***** Input
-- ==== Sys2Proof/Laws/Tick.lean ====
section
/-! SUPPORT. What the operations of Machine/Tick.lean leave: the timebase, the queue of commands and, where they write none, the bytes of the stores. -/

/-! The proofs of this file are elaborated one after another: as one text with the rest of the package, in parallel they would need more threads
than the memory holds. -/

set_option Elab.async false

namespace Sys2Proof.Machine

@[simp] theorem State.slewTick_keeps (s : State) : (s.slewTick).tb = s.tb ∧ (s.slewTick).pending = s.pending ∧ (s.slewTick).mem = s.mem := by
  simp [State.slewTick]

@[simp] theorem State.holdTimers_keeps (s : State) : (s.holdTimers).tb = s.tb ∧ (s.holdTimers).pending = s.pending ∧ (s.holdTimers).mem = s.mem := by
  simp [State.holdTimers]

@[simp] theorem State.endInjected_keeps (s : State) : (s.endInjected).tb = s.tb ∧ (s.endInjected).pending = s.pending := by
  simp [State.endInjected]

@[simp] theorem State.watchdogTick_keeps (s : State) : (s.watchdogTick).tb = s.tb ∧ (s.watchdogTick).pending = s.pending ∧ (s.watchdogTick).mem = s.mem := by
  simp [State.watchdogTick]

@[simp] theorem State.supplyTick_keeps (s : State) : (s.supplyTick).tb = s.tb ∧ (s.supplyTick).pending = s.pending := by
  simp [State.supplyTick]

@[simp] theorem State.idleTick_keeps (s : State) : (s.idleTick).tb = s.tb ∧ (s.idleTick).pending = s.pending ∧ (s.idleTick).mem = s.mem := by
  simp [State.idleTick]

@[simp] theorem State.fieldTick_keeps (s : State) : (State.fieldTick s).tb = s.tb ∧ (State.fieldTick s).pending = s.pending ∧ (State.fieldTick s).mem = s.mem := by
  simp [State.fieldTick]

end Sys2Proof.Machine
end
**********
***** Input
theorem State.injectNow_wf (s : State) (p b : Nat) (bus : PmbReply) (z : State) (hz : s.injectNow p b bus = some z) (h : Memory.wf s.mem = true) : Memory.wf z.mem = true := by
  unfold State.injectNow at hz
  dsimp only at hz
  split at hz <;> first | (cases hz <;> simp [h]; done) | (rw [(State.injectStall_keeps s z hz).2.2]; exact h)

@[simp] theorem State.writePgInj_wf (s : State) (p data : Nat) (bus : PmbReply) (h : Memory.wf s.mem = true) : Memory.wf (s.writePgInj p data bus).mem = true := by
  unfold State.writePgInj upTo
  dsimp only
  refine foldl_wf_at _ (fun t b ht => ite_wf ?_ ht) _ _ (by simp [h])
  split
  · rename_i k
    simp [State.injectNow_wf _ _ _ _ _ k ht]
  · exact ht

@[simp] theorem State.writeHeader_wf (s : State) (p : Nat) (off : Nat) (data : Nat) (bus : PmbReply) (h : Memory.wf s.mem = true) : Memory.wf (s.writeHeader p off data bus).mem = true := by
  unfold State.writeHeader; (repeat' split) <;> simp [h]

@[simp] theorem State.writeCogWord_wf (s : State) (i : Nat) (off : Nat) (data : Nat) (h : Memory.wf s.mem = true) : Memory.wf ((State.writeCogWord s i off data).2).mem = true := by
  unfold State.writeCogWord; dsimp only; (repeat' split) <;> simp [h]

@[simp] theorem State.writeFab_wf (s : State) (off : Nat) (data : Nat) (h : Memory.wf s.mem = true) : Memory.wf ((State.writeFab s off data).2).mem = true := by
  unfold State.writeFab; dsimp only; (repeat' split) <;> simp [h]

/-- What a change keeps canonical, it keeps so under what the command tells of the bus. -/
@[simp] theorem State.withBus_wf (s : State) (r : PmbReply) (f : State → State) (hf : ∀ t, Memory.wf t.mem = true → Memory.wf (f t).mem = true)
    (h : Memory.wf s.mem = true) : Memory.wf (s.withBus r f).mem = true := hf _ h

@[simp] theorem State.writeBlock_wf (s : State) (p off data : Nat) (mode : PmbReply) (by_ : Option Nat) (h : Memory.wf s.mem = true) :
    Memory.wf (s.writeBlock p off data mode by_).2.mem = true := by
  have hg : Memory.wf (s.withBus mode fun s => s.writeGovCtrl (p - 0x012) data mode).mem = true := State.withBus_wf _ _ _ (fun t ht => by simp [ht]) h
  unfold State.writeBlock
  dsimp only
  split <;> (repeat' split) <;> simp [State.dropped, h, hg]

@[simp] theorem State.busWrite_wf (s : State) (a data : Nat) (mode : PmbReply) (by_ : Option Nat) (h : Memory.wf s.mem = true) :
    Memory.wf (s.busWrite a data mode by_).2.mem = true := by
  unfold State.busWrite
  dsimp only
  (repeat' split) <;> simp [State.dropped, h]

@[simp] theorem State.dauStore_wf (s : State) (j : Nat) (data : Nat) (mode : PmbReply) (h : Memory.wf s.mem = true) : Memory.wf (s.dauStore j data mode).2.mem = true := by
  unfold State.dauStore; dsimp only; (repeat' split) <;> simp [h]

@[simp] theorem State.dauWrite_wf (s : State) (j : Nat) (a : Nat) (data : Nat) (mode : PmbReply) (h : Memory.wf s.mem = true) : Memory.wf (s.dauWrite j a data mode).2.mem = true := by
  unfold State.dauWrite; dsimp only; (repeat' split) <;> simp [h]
**********
***** Input
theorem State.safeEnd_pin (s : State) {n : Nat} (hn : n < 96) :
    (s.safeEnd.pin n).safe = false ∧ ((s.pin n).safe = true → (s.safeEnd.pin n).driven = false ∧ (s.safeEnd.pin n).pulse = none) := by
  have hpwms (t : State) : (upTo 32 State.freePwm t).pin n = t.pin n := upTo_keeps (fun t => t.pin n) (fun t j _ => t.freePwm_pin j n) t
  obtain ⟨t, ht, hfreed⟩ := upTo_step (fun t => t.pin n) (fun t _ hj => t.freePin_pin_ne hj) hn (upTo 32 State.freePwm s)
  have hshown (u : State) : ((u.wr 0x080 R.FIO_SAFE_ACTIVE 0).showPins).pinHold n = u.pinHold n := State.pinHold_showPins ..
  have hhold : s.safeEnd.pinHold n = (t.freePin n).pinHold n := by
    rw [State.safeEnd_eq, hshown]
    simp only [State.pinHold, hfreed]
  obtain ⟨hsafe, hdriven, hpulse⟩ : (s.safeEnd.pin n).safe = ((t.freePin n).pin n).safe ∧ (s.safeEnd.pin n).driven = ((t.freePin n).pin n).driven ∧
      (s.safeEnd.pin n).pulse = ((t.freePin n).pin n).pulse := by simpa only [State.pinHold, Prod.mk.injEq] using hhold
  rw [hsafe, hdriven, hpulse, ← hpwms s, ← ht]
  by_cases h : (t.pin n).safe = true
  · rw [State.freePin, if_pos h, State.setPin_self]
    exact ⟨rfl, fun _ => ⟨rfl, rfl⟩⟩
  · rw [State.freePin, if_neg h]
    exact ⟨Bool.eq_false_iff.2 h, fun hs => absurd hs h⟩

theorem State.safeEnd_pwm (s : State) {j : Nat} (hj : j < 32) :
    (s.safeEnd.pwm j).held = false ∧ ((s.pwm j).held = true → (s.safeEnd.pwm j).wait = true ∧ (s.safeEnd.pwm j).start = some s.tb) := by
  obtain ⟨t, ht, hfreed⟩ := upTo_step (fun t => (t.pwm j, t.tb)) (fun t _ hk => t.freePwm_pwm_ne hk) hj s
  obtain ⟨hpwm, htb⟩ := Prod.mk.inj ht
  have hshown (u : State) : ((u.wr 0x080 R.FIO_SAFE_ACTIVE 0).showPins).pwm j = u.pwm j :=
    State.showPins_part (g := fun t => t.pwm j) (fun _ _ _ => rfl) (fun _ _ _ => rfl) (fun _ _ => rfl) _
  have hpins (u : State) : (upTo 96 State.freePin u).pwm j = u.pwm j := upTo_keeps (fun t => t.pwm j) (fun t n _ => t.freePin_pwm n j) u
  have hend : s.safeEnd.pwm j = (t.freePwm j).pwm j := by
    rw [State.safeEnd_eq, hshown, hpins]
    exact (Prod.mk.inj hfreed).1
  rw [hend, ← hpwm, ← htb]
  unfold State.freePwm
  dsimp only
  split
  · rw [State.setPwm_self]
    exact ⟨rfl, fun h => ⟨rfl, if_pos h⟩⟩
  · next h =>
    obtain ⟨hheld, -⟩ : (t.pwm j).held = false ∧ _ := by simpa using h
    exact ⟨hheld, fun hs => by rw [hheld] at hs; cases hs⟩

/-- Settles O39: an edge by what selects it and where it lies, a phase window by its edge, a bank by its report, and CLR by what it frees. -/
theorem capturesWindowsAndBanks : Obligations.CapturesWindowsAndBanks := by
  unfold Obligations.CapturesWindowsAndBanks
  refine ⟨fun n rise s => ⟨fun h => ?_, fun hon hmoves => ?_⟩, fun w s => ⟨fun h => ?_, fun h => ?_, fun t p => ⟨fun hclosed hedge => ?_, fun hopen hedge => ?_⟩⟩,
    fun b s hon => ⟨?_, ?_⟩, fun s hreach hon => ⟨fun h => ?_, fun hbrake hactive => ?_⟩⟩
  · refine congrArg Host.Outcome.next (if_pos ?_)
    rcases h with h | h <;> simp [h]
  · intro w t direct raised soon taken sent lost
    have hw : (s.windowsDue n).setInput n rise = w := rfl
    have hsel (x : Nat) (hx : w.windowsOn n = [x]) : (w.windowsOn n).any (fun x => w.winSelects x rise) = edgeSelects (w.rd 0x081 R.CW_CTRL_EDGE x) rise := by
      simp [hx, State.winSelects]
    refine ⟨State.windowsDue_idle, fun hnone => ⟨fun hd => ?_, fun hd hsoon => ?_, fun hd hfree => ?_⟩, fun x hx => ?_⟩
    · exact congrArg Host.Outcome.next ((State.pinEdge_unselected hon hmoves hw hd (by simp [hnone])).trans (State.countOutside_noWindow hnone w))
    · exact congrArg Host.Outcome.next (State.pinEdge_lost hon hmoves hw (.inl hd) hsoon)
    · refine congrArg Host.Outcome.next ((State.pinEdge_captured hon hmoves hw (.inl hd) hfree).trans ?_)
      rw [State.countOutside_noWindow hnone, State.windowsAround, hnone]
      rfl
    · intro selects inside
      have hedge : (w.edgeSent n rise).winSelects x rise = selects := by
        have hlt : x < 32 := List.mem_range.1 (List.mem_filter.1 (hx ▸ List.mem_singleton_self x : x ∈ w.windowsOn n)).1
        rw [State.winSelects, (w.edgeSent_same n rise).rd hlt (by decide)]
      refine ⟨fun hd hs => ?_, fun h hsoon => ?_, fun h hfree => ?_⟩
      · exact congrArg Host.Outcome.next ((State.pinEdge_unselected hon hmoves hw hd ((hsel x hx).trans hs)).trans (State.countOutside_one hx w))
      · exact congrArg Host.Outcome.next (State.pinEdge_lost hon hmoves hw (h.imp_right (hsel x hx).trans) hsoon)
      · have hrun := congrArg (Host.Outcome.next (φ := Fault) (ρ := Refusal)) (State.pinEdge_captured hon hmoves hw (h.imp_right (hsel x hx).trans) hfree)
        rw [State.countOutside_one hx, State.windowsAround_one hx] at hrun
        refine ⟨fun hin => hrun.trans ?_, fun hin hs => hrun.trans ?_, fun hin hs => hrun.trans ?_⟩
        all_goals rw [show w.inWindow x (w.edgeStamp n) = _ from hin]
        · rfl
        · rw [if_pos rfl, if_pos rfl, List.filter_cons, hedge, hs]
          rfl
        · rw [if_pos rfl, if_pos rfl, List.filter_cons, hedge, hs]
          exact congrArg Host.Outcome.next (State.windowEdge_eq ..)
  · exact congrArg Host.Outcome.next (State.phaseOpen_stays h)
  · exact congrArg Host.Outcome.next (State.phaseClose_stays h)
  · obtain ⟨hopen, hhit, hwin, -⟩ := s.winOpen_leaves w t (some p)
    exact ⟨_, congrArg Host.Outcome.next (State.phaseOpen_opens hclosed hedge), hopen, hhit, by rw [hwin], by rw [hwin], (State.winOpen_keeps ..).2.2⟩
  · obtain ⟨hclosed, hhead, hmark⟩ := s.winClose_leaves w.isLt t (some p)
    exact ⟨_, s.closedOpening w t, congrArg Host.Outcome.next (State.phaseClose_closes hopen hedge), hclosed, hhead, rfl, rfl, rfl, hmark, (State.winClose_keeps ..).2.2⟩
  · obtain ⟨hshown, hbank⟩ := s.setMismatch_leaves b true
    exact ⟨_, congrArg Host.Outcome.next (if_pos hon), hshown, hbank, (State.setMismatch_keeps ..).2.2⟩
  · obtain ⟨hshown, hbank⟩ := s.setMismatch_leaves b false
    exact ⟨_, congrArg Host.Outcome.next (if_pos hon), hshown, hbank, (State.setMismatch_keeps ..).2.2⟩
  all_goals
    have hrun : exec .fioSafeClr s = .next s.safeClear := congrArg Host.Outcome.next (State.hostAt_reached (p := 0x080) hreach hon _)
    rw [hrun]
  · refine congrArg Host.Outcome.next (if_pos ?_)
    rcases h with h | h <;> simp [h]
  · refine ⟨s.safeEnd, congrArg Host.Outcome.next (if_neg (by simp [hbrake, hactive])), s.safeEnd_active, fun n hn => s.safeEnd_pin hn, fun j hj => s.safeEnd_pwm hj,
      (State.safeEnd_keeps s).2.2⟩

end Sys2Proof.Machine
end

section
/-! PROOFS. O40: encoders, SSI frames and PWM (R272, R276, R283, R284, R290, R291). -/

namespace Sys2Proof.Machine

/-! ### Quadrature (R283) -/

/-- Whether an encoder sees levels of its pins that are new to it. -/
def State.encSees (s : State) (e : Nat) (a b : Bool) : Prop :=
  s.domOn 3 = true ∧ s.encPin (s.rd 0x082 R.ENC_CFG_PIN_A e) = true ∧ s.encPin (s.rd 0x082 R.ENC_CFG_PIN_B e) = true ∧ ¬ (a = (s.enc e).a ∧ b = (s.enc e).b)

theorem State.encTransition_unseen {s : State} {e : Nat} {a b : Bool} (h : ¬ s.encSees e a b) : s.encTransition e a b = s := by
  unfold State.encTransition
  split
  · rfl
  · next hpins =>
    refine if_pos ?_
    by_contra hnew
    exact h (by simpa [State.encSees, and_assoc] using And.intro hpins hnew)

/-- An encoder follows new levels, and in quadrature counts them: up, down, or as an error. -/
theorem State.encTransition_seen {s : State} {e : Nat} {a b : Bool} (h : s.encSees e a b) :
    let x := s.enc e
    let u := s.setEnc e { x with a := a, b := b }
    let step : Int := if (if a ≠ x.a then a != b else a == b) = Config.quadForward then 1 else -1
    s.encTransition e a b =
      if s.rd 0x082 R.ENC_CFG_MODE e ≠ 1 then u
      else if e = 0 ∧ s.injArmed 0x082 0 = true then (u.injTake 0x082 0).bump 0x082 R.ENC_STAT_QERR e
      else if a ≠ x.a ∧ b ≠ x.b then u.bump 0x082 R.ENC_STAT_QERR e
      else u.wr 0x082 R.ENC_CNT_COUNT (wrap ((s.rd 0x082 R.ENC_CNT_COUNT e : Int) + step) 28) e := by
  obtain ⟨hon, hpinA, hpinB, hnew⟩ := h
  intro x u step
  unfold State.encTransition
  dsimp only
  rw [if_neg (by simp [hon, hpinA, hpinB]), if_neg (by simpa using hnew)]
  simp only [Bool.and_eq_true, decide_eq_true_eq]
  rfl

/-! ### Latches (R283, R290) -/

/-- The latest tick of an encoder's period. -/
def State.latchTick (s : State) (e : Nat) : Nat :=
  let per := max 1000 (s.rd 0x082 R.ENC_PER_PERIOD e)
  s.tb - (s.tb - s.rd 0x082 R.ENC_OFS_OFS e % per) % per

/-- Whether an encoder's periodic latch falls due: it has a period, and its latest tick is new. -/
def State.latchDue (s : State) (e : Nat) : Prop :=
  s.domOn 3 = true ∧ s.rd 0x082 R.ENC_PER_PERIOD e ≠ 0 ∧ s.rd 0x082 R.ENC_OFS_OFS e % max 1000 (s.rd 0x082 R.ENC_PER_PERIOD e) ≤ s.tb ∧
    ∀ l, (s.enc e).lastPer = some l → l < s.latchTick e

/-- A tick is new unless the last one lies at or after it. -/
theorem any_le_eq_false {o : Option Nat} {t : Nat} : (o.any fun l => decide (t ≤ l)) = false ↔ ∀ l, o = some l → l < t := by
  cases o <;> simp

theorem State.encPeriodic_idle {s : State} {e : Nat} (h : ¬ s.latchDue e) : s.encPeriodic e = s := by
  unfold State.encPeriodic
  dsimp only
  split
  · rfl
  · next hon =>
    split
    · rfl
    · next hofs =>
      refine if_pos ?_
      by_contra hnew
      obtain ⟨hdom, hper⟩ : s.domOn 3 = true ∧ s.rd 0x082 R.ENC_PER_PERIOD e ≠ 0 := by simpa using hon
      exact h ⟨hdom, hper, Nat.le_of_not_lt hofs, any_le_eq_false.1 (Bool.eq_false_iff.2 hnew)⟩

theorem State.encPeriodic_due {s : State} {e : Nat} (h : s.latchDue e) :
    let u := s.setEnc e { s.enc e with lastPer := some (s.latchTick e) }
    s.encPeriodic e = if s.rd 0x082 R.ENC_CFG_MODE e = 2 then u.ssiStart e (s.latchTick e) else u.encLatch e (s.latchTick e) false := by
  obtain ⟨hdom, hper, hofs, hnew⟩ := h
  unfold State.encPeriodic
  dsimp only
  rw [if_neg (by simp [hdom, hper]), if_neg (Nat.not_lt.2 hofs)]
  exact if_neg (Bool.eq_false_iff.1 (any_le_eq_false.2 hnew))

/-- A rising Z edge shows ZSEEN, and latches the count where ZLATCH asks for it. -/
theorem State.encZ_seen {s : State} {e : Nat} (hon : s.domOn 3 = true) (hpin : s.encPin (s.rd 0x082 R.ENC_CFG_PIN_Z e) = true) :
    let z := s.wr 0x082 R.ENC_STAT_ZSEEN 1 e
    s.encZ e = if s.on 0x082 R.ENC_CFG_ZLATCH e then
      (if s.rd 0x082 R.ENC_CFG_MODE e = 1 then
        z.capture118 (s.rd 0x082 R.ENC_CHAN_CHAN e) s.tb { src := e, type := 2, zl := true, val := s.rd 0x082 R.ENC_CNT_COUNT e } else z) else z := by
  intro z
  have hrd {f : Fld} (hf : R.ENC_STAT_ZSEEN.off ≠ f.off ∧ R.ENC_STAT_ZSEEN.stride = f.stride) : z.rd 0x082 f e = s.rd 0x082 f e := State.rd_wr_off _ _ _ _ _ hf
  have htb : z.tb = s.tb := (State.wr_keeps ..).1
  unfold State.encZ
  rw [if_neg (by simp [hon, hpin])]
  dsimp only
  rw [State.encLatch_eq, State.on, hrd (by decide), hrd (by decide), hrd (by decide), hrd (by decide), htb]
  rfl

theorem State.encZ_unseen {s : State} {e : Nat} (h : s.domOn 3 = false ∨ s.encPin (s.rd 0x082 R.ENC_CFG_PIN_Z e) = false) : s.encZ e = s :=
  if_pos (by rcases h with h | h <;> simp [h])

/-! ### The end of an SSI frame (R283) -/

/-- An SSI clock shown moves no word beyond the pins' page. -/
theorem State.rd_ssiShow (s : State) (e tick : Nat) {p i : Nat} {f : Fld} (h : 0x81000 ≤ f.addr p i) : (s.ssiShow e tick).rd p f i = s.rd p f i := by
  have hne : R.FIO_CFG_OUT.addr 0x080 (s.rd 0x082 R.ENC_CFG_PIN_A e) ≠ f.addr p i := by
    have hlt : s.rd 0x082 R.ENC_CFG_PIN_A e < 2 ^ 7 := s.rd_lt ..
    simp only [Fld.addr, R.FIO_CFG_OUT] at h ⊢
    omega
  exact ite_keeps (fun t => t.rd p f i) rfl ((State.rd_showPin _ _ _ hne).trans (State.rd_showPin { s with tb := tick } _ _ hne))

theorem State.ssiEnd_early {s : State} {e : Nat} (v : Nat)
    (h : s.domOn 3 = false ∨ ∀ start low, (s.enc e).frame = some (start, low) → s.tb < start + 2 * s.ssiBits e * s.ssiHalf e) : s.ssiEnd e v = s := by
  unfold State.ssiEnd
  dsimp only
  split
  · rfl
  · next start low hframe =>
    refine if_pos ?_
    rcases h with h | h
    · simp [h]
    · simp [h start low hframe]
**********
Nothing but the lines above from the one containing "-- ==== Sys2Proof/Laws/Tick.lean" through the one containing "need more threads" should appear in the answer, each repeated exactly.

-- ==== Sys2Proof/Laws/Tick.lean ====
section
/-! SUPPORT. What the operations of Machine/Tick.lean leave: the timebase, the queue of commands and, where they write none, the bytes of the stores. -/

/-! The proofs of this file are elaborated one after another: as one text with the rest of the package, in parallel they would need more threads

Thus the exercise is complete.